Cash provided by operating activities was $111 million compared to $116 million in first quarter 2011. Cash available for distribution ("CAD")1 was $87 million versus $88 million in first quarter 2011. (See Schedule D for more details.)

"We are pleased with our first quarter results which were better than expected and create a solid base for full year performance," said Paul G. Boynton, President and CEO. "In Forest Resources, we increased harvest volumes to take advantage of stronger pulpwood markets in the Atlantic region and successfully integrated the 320,000 acres of timberlands acquired last year. In Performance Fibers, we implemented our previously announced cellulose specialties price increases, driven by continued strong demand, and executed planned maintenance shutdowns at both of our manufacturing facilities.

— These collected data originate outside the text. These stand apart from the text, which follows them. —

theorem plotCmdWrite_keeps {m r x1 x2 x3} (hE : Fits 265296893 m) (h1 : Keeps m r x1) :
    KeepsW m r (plotCmdWrite x1 x2 x3) := by
  unfold plotCmdWrite
  exact (cmdWrite_keeps (k := 7) (hE.sub rfl) (hE.sub rfl) h1 (fun _ g1 => (plotCommand_keeps (hE.sub rfl) g1)))

theorem plotRow_keeps {m r x1 x2 x3 x4} (hE : Fits 265296893 m) (h1 : Keeps m r x1) :
    Keeps m r (plotRow x1 x2 x3 x4) := by
  unfold plotRow
  extract_lets -underBinder -merge -useContext +onlyGivenNames vv1
  exact (mgApply_keeps (hE.sub rfl) h1 (fun _ g2 => (plotCmdWrite_keeps (hE.sub rfl) g2)))

theorem execPlotActivate_keeps {m r x1 x2 x3} (hE : Fits 265296893 m) (h3 : Keeps m r x3) :
    KeepsA m r (execPlotActivate x1 x2 x3) := by
  unfold execPlotActivate
  exact (KeepsA.next (plotRow_keeps (hE.sub rfl) h3))

theorem plotAccept_keeps {m r x1 x2 x3} (hE : Fits 8388608 m) (h1 : Keeps m r x1) :
    Keeps m r (plotAccept x1 x2 x3) := by
  unfold plotAccept
  extract_lets -underBinder -merge -useContext +onlyGivenNames vfree1 vs2
  have hvs2 : Keeps m r vs2 := (wrEntry_keeps (k := 7) h1 (hE.sub rfl))
  clear_value vs2
  refine keeps_ite (P := Keeps m r) (fun _ => ?_) (fun _ => ?_)
  · exact (Keeps.wrf (k := 7) hvs2 (hE.sub rfl))
  · exact hvs2

theorem plotCommit_keeps {m r x1 x2 x3 x4} (hE : Fits 142610432 m) (h1 : Keeps m r x1) :
    KeepsW m r (plotCommit x1 x2 x3 x4) := by
  unfold plotCommit
  exact (commitEntry_keeps (hE.sub rfl) h1 (fun _ _ g1 => (plotAccept_keeps (hE.sub rfl) g1)) (fun _ _ g2 => (plotReport_keeps (hE.sub rfl) g2)))

theorem execPlotCommit_keeps {m r x1 x2 x3 x4} (hE : Fits 176165120 m) (h4 : Keeps m r x4) :
    KeepsA m r (execPlotCommit x1 x2 x3 x4) := by
  unfold execPlotCommit
  exact (KeepsA.next (mgApply_keeps (hE.sub rfl) h4 (fun _ g1 => (plotCommit_keeps (hE.sub rfl) g1))))

theorem execPlotFallow_keeps {m r x1 x2 x3} (hE : Fits 265296893 m) (h3 : Keeps m r x3) :
    KeepsA m r (execPlotFallow x1 x2 x3) := by
  unfold execPlotFallow
  exact (KeepsA.next (plotRow_keeps (hE.sub rfl) h3))

theorem fenceWrite_keeps {m r x1 x2 x3 x4 x5} (hE : Fits 134483968 m) (h1 : Keeps m r x1) :
    KeepsW m r (fenceWrite x1 x2 x3 x4 x5) := by
  unfold fenceWrite
  refine keeps_ite (P := KeepsW m r) (fun _ => ?_) (fun _ => ?_)
  · exact h1
  · exact (plainWrite_keeps (k := 2) (hE.sub rfl) (hE.sub rfl) h1)

theorem execPlotFenceWrite_keeps {m r x1 x2 x3 x4 x5} (hE : Fits 168038656 m) (h5 : Keeps m r x5) :
    KeepsA m r (execPlotFenceWrite x1 x2 x3 x4 x5) := by
  unfold execPlotFenceWrite
  exact (KeepsA.next (mgApply_keeps (hE.sub rfl) h5 (fun _ g1 => (fenceWrite_keeps (hE.sub rfl) g1))))

theorem execPlotFree_keeps {m r x1 x2 x3} (hE : Fits 265296893 m) (h3 : Keeps m r x3) :
    KeepsA m r (execPlotFree x1 x2 x3) := by
  unfold execPlotFree
  exact (KeepsA.next (plotRow_keeps (hE.sub rfl) h3))

theorem execPlotQuery_keeps {m r x1 x2 x3} (hE : Fits 265296893 m) (h3 : Keeps m r x3) :
    KeepsA m r (execPlotQuery x1 x2 x3) := by
  unfold execPlotQuery
  exact (KeepsA.next (plotRow_keeps (hE.sub rfl) h3))

theorem roleWrite_keeps {m r x1 x2 x3} (hE : Fits 134287360 m) (h1 : Keeps m r x1) :
    KeepsW m r (roleWrite x1 x2 x3) := by
  unfold roleWrite
  exact (plainWrite_keeps (k := 0) (hE.sub rfl) (hE.sub rfl) h1)

theorem execRoleOfWrite_keeps {m r x1 x2 x3} (hE : Fits 167842048 m) (h3 : Keeps m r x3) :
    KeepsA m r (execRoleOfWrite x1 x2 x3) := by
  unfold execRoleOfWrite
  exact (KeepsA.next (mgApply_keeps (hE.sub rfl) h3 (fun _ g1 => (roleWrite_keeps (hE.sub rfl) g1))))

theorem execStandDown_keeps {m r x1 x2} (hE : Fits 265624575 m) (h2 : Keeps m r x2) :
    KeepsA m r (execStandDown x1 x2) := by
  unfold execStandDown
  exact (KeepsA.next (mgApply_keeps (hE.sub rfl) h2 (fun _ g1 => (roleCmdWrite_keeps (hE.sub rfl) g1))))

theorem yieldWrite_keeps {m r x1 x2 x3 x4} (hE : Fits 167776256 m) (h1 : Keeps m r x1) :
    KeepsW m r (yieldWrite x1 x2 x3 x4) := by
  unfold yieldWrite
  exact (plainWrite_keeps (k := 9) (hE.sub rfl) (hE.sub rfl) h1)

theorem execYieldConfigWrite_keeps {m r x1 x2 x3 x4} (hE : Fits 167776512 m) (h4 : Keeps m r x4) :
    KeepsA m r (execYieldConfigWrite x1 x2 x3 x4) := by
  unfold execYieldConfigWrite
  exact (KeepsA.next (mgApply_keeps (hE.sub rfl) h4 (fun _ g1 => (yieldWrite_keeps (hE.sub rfl) g1))))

"In February, Moody's Investors Services raised our investment grade debt rating to 'Baa1.' In March, we successfully issued $325 million of 3.75% Senior Notes due in 2022. With our strong liquidity, balance sheet and cash flow, we are well positioned to pursue growth initiatives," added Boynton.

Forest Resources

Sales of $52 million were $4 million above the prior year period, while operating income of $8 million decreased $3 million. In the Atlantic region, results improved due to stronger pulpwood demand, while in the Gulf States region earnings increased due to higher volumes from the 2011 timberland acquisitions. In the Northwest U.S. and New Zealand, results declined reflecting lower log shipments to China, as expected. The Northern region results also reflect higher fuel and logging costs.

Real Estate

Sales of $13 million and operating income of $6 million were both $1 million below the prior year period. In first quarter 2012, average price per acre was slightly below the prior year period mainly due to geographic mix.

Performance Fibers

Sales of $251 million were consistent with the prior year period, while operating income of $81 million was $5 million higher. Cellulose specialties price increases more than offset higher production costs and a decline in absorbent materials prices due to weaker demand. Also impacting 2012 results were lower volumes for both cellulose specialties and absorbent materials due to the timing of customer orders.

Other Items

Corporate and other operating expenses were $3 million above the prior year period primarily due to the recognition of stock-based compensation expense associated with Lee Thomas' retirement.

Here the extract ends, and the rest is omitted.